**WORK TO COMPLETE:** Copy every line of the records below that holds the word "pieces".
====== DATA SHOWN
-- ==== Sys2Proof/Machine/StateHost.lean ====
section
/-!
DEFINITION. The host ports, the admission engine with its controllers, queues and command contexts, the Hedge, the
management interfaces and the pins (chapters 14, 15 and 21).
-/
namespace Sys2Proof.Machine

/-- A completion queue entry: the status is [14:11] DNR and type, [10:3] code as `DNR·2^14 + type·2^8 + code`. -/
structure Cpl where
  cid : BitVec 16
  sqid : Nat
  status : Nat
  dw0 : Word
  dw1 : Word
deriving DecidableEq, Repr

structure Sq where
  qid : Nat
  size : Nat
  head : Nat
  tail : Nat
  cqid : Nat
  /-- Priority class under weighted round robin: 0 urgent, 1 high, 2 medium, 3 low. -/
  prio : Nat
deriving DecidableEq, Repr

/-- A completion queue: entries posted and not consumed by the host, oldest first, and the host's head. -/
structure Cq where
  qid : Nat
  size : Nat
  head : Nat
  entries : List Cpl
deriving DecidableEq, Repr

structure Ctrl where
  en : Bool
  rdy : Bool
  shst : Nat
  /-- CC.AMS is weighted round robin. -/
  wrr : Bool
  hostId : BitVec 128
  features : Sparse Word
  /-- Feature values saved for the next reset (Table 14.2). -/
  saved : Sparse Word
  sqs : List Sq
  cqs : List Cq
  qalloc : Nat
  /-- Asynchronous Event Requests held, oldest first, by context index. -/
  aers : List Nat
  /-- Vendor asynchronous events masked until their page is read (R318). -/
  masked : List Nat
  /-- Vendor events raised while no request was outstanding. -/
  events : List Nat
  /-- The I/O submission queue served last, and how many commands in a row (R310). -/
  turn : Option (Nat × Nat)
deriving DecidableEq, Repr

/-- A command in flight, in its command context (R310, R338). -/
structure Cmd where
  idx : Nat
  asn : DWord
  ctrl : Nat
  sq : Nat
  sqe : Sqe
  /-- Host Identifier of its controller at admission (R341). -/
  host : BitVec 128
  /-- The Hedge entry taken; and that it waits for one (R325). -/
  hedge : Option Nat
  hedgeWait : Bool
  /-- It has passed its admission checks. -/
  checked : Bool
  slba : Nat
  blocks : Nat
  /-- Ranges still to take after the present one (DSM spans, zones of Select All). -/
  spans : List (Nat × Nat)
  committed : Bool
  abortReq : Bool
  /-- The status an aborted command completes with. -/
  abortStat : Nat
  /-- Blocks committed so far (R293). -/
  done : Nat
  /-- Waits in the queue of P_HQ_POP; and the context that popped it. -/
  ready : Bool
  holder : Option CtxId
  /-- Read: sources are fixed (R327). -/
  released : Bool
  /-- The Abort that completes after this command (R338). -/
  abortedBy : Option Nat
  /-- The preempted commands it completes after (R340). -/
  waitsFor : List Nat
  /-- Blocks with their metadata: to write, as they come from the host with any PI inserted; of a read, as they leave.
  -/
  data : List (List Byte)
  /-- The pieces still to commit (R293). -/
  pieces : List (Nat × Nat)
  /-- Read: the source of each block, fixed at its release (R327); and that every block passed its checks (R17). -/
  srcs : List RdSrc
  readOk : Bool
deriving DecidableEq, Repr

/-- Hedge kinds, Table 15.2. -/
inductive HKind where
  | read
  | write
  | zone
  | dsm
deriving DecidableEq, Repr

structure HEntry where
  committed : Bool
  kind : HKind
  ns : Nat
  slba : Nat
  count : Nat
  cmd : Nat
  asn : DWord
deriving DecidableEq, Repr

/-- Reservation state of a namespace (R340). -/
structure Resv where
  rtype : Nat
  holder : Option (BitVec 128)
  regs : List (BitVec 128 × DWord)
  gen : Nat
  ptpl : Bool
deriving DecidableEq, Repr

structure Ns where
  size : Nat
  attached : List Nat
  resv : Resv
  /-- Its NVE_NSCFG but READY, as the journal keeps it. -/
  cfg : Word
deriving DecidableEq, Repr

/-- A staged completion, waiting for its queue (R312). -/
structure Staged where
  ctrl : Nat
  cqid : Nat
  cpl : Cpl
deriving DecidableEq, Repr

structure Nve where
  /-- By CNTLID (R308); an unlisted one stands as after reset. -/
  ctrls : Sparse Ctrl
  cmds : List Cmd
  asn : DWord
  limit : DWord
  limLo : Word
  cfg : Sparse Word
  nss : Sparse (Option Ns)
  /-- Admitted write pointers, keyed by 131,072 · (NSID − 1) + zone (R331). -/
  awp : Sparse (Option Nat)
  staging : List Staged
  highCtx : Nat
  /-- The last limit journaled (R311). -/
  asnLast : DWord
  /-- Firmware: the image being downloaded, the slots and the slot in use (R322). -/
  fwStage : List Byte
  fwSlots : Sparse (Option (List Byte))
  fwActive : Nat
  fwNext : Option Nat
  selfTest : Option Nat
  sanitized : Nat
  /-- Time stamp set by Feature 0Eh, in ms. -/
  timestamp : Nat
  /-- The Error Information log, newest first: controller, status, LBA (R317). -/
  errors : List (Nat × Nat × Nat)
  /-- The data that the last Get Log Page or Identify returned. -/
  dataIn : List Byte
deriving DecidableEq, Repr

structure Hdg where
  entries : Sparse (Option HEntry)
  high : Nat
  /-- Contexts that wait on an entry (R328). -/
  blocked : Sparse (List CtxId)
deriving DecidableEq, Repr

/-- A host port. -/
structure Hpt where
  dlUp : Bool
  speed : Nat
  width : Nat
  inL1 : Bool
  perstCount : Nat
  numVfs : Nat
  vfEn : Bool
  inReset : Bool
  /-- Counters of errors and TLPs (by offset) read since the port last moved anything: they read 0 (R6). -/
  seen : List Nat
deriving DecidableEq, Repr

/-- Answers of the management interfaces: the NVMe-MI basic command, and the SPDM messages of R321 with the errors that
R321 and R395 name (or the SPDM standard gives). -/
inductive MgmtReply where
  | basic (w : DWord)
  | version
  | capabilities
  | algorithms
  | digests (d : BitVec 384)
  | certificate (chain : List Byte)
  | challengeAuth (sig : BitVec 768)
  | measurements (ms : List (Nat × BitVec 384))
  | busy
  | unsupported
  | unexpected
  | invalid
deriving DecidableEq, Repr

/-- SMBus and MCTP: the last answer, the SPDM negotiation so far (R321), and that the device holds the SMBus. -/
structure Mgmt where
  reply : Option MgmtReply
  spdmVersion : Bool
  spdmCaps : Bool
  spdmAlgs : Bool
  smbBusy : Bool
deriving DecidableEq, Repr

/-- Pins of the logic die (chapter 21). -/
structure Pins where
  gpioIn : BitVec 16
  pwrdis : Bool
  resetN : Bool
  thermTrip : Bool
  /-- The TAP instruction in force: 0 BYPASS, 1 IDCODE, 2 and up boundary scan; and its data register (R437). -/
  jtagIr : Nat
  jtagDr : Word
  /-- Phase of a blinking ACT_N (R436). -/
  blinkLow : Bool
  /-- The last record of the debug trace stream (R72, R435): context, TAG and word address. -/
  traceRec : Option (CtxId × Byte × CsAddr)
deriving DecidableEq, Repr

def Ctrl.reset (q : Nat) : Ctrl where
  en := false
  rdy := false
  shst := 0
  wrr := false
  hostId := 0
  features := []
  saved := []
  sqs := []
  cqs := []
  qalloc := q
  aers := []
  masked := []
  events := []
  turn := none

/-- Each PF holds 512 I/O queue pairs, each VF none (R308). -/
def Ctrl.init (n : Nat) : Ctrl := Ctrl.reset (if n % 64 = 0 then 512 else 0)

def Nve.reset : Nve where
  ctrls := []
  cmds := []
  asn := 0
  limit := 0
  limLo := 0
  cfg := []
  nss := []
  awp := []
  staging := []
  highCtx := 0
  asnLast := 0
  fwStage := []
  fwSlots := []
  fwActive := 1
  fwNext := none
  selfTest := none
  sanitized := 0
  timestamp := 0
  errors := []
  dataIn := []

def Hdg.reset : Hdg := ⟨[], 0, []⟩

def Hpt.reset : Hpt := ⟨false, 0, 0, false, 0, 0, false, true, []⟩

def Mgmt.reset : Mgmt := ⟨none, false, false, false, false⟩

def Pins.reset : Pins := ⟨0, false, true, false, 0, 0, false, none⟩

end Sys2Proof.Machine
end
============
====== DATA SHOWN
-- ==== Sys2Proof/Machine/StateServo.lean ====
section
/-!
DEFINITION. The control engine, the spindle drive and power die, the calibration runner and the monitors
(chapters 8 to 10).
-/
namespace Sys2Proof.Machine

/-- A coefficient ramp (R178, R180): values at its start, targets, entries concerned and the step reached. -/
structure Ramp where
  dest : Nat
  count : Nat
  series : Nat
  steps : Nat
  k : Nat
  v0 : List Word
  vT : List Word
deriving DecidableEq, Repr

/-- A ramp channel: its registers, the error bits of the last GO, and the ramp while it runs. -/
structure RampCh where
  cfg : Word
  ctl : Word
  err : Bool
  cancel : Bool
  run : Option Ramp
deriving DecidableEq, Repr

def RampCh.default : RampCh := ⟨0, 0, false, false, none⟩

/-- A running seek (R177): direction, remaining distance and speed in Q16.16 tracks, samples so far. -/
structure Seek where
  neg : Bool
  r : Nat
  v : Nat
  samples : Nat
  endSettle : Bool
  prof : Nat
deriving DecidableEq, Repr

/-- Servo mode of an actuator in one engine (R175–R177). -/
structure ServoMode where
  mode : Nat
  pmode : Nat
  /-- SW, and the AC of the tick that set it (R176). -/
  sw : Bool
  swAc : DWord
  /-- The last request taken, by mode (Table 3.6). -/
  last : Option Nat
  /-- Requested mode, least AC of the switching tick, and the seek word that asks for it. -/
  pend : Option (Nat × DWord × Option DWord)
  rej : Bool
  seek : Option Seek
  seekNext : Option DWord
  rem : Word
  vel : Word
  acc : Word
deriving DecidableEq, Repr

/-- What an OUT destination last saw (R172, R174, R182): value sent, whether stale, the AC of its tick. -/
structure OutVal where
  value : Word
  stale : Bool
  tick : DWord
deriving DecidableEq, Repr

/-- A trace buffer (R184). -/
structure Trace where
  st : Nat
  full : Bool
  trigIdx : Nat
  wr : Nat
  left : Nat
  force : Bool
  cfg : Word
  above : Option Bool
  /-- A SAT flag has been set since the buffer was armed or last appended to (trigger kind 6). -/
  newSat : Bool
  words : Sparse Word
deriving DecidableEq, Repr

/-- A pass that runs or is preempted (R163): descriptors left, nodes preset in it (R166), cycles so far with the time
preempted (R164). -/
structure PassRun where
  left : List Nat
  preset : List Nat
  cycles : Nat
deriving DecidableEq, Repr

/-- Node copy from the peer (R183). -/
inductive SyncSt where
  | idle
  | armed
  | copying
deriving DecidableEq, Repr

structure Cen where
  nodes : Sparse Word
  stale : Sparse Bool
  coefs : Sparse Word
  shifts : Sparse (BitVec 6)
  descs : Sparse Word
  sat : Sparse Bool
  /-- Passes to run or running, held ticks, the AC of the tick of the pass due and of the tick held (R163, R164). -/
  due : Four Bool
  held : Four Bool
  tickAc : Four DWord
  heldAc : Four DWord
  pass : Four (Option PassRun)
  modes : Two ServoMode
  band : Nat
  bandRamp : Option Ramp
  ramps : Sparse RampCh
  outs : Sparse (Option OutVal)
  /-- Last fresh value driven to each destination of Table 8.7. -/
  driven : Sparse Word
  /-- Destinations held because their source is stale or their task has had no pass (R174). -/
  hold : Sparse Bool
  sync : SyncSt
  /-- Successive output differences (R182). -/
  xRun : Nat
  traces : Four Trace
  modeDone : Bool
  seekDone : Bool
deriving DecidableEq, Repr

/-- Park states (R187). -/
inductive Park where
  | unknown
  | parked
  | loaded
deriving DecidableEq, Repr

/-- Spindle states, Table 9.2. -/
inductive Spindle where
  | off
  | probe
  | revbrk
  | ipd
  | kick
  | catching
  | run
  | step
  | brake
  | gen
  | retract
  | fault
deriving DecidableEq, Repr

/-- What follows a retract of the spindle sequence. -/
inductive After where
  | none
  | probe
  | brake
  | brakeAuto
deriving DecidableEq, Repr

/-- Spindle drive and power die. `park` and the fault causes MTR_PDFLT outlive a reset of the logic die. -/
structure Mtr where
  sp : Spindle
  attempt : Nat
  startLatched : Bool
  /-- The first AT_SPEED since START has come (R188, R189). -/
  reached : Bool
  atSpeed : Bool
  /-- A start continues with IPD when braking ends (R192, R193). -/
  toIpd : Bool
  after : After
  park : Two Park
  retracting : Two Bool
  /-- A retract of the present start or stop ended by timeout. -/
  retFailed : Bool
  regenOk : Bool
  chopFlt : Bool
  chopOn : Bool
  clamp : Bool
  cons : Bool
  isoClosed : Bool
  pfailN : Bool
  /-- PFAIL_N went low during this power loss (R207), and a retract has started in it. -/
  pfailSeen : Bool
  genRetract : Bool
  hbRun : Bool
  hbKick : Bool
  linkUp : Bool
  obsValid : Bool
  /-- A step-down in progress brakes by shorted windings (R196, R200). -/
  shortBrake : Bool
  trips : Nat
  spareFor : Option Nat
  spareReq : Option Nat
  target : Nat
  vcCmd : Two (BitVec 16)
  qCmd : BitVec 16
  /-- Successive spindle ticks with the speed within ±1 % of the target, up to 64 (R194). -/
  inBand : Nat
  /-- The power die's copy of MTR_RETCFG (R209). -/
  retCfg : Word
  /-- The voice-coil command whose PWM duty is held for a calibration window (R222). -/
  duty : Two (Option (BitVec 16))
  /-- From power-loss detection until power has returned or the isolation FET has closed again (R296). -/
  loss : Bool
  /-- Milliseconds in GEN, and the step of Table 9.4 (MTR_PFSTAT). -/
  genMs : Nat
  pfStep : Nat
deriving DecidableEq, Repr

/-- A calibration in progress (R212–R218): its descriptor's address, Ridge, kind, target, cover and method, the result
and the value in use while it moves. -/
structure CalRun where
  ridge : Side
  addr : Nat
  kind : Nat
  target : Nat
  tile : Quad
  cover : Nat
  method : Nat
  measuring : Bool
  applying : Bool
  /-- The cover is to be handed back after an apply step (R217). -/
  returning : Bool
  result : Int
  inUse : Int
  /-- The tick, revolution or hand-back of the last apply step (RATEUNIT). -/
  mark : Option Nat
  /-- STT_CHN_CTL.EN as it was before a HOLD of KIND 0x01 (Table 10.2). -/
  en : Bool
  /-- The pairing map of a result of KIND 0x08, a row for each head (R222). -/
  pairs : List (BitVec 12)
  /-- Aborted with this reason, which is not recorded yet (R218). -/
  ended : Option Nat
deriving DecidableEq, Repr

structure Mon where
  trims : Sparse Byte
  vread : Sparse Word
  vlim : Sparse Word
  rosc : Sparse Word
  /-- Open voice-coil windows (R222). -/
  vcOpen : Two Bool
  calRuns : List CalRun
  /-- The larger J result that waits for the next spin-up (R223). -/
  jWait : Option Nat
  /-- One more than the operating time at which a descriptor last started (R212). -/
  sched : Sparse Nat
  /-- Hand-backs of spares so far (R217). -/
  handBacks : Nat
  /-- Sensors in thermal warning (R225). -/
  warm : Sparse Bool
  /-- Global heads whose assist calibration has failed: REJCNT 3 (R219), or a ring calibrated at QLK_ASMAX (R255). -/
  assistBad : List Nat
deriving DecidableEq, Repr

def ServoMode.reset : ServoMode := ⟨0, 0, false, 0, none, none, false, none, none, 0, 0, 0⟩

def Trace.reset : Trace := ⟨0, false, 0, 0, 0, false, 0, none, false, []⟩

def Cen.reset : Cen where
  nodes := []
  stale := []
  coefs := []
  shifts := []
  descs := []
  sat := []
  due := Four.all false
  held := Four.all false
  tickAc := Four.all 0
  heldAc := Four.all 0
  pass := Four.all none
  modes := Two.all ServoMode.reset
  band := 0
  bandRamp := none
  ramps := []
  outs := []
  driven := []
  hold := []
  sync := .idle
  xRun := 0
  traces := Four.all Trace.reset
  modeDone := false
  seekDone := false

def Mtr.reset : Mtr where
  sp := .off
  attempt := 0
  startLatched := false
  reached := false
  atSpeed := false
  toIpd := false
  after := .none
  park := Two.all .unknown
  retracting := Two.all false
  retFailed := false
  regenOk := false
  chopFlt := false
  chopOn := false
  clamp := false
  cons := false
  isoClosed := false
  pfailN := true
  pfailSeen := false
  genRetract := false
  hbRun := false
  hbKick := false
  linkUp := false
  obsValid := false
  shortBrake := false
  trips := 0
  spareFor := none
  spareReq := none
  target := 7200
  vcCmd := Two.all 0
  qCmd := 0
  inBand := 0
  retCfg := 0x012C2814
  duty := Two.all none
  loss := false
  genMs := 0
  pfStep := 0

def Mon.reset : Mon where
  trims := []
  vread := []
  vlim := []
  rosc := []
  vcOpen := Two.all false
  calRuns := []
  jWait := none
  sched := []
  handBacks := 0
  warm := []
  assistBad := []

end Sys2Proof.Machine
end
============
**SOLUTION TO THIS EXERCISE:**
  /-- The pieces still to commit (R293). -/
  pieces : List (Nat × Nat)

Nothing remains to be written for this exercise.